Saved entries:
Start of Block

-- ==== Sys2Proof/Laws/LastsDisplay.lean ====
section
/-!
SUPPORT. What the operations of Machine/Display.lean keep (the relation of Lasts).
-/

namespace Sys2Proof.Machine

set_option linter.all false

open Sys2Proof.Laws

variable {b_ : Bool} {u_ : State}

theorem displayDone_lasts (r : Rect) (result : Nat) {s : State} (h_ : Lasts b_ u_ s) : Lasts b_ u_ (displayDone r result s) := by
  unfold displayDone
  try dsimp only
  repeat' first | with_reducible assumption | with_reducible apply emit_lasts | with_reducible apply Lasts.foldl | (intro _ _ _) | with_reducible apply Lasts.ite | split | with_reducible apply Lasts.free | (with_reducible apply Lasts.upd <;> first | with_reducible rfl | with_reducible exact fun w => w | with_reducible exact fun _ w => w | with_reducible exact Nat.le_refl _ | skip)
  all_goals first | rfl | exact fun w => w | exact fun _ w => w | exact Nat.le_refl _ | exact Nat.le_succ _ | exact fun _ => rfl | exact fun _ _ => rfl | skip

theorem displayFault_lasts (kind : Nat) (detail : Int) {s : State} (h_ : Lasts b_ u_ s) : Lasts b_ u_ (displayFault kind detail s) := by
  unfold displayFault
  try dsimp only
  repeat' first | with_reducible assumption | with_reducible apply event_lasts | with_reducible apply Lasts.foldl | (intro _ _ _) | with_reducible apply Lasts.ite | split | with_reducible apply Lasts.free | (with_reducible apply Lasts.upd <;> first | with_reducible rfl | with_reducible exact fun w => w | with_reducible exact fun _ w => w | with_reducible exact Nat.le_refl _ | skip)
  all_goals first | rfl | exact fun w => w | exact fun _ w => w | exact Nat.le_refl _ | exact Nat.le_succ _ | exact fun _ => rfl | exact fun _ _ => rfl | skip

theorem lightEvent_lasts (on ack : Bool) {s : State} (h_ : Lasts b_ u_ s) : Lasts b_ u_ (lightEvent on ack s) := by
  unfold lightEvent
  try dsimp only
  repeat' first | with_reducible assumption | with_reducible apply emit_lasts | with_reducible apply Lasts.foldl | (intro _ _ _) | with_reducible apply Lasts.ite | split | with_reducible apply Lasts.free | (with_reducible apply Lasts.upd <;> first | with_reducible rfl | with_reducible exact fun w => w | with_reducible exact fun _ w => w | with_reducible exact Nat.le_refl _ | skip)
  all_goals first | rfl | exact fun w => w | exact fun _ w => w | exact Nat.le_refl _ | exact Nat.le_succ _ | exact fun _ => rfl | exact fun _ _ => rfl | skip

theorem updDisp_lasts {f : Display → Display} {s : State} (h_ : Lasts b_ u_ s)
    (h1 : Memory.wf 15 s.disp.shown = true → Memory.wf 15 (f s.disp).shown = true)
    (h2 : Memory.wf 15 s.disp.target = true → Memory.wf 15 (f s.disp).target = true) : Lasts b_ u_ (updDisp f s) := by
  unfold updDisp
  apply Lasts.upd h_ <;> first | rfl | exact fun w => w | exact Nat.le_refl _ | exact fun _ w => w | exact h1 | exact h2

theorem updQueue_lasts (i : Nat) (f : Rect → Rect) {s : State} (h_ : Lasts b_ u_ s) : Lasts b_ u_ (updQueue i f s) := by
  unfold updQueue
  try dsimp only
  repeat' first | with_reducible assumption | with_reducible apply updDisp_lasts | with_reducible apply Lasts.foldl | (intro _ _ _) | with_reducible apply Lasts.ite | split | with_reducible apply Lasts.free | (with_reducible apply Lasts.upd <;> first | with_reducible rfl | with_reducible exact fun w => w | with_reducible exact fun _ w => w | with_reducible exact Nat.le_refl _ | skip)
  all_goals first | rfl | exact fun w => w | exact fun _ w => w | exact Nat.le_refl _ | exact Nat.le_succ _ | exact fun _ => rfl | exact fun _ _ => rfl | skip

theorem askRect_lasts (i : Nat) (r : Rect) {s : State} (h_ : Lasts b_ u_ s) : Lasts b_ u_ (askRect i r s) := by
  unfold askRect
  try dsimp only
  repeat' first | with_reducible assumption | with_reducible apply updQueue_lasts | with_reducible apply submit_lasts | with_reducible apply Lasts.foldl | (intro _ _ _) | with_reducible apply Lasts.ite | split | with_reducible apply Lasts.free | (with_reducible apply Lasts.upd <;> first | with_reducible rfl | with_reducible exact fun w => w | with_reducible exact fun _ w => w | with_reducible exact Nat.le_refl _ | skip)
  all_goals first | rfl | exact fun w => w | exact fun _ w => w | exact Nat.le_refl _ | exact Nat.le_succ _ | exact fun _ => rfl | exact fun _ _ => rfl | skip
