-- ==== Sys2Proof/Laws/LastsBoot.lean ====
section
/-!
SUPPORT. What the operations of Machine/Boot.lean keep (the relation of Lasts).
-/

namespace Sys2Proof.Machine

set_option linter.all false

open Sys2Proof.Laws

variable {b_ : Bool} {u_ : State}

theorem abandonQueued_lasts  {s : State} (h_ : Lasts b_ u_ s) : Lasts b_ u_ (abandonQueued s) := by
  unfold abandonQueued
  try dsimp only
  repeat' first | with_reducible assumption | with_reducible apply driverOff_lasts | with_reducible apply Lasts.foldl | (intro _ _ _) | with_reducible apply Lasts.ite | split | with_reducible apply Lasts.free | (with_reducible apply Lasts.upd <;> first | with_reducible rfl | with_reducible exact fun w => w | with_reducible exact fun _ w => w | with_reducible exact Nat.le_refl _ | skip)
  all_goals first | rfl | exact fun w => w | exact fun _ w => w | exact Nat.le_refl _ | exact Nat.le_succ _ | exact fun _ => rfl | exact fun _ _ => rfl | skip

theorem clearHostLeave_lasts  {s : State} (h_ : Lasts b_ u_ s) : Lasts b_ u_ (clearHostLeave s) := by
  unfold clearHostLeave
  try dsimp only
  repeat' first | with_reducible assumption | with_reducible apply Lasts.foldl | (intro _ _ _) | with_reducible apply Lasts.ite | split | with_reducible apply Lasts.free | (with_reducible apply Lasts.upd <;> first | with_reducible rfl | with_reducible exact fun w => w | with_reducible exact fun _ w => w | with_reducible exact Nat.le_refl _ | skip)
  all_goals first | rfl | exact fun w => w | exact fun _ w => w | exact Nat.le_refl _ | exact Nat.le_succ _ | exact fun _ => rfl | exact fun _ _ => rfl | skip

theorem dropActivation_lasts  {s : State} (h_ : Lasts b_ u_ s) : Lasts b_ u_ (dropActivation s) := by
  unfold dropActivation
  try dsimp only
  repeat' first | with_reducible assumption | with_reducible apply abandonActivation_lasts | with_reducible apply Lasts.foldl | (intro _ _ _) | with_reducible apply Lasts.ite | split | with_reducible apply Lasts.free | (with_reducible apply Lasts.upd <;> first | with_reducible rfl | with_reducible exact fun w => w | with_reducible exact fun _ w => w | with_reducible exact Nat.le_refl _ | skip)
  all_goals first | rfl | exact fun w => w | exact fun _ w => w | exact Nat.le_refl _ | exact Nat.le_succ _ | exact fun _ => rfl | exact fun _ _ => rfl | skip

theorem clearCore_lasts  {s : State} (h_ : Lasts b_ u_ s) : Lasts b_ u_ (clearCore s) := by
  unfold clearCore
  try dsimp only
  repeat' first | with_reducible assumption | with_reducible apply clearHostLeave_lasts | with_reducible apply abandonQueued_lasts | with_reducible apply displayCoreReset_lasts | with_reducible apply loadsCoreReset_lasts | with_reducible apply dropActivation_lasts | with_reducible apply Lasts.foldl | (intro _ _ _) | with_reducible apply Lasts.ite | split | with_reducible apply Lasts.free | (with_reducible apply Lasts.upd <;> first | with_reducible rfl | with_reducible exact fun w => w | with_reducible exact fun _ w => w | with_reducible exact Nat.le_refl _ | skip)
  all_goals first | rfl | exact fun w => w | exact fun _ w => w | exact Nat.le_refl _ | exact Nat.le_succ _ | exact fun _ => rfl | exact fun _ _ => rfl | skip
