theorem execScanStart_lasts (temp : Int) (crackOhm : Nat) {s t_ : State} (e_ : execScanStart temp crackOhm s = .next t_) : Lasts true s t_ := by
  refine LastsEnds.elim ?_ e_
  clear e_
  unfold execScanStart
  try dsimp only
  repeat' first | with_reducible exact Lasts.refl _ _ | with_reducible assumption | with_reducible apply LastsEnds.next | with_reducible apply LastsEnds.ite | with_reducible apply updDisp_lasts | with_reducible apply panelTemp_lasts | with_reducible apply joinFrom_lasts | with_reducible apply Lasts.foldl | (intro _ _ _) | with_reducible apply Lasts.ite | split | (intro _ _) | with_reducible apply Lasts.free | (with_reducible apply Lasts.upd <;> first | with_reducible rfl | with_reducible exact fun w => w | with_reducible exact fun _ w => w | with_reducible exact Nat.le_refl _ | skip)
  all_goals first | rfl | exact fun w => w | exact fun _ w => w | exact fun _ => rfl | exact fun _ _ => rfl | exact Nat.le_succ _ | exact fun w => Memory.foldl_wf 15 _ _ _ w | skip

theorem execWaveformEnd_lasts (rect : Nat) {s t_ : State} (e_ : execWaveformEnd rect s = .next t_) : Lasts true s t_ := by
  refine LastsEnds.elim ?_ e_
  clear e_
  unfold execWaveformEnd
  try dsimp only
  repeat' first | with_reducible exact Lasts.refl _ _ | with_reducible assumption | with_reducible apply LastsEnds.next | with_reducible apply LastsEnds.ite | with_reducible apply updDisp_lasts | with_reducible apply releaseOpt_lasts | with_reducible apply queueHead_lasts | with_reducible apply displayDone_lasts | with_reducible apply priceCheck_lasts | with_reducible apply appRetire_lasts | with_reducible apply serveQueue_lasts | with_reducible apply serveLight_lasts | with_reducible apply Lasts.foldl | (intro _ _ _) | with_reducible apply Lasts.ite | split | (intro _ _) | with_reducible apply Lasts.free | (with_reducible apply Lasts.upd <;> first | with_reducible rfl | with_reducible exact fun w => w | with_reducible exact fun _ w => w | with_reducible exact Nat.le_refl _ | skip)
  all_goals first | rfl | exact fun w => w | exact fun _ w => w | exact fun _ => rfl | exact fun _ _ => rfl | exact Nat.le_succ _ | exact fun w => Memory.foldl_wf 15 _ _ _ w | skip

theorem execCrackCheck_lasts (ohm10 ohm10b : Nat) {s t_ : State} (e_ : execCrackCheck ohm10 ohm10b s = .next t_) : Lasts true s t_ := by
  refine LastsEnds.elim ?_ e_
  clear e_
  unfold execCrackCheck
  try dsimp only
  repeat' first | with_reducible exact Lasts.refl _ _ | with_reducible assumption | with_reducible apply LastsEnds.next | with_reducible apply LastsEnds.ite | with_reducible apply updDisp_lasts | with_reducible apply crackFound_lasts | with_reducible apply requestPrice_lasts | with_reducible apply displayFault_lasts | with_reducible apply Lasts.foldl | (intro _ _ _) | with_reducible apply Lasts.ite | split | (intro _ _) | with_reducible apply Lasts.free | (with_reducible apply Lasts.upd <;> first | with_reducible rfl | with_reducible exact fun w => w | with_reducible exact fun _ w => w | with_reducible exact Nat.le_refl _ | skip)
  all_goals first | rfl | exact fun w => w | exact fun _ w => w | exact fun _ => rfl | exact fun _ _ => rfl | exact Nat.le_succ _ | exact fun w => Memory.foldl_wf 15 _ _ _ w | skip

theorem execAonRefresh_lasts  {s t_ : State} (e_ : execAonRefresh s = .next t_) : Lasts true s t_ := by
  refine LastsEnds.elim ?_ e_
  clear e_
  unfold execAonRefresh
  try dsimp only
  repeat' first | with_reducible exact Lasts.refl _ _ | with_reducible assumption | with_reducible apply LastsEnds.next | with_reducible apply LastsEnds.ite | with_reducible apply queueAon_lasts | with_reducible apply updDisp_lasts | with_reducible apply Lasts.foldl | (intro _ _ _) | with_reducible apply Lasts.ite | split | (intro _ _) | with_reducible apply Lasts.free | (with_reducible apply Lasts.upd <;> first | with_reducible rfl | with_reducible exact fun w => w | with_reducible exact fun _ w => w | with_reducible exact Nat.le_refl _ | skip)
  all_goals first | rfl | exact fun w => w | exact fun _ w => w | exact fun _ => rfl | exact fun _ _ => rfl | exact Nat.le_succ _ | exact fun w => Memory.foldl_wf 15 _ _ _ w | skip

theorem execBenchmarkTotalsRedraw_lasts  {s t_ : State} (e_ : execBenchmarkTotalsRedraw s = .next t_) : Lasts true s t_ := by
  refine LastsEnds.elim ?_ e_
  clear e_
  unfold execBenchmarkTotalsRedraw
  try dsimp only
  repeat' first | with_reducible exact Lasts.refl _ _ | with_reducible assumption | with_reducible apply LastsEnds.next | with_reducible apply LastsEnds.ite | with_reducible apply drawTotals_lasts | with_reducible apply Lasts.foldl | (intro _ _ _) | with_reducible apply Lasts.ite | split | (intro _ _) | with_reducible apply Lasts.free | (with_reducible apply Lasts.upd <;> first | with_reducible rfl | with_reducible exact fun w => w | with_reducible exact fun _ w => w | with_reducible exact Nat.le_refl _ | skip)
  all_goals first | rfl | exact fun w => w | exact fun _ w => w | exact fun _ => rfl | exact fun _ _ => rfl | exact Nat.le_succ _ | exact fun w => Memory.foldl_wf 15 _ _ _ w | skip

End of Block

Reproduce, character for character, only the lines of the preceding data that start at the line with "theorem askRect_lasts (i" and end at the line with "assumption | with_reducible apply Lasts.foldl", both included.

== Written solution ==
theorem askRect_lasts (i : Nat) (r : Rect) {s : State} (h_ : Lasts b_ u_ s) : Lasts b_ u_ (askRect i r s) := by
  unfold askRect
  try dsimp only
  repeat' first | with_reducible assumption | with_reducible apply updQueue_lasts | with_reducible apply submit_lasts | with_reducible apply Lasts.foldl | (intro _ _ _) | with_reducible apply Lasts.ite | split | with_reducible apply Lasts.free | (with_reducible apply Lasts.upd <;> first | with_reducible rfl | with_reducible exact fun w => w | with_reducible exact fun _ w => w | with_reducible exact Nat.le_refl _ | skip)
  all_goals first | rfl | exact fun w => w | exact fun _ w => w | exact Nat.le_refl _ | exact Nat.le_succ _ | exact fun _ => rfl | exact fun _ _ => rfl | skip
-- ==== Sys2Proof/Laws/LastsBoot.lean ====
section
/-!
SUPPORT. What the operations of Machine/Boot.lean keep (the relation of Lasts).
-/

namespace Sys2Proof.Machine

set_option linter.all false

open Sys2Proof.Laws

variable {b_ : Bool} {u_ : State}

theorem abandonQueued_lasts  {s : State} (h_ : Lasts b_ u_ s) : Lasts b_ u_ (abandonQueued s) := by
  unfold abandonQueued
  try dsimp only
  repeat' first | with_reducible assumption | with_reducible apply driverOff_lasts | with_reducible apply Lasts.foldl | (intro _ _ _) | with_reducible apply Lasts.ite | split | with_reducible apply Lasts.free | (with_reducible apply Lasts.upd <;> first | with_reducible rfl | with_reducible exact fun w => w | with_reducible exact fun _ w => w | with_reducible exact Nat.le_refl _ | skip)
  all_goals first | rfl | exact fun w => w | exact fun _ w => w | exact Nat.le_refl _ | exact Nat.le_succ _ | exact fun _ => rfl | exact fun _ _ => rfl | skip

theorem clearHostLeave_lasts  {s : State} (h_ : Lasts b_ u_ s) : Lasts b_ u_ (clearHostLeave s) := by
  unfold clearHostLeave
  try dsimp only
  repeat' first | with_reducible assumption | with_reducible apply Lasts.foldl | (intro _ _ _) | with_reducible apply Lasts.ite | split | with_reducible apply Lasts.free | (with_reducible apply Lasts.upd <;> first | with_reducible rfl | with_reducible exact fun w => w | with_reducible exact fun _ w => w | with_reducible exact Nat.le_refl _ | skip)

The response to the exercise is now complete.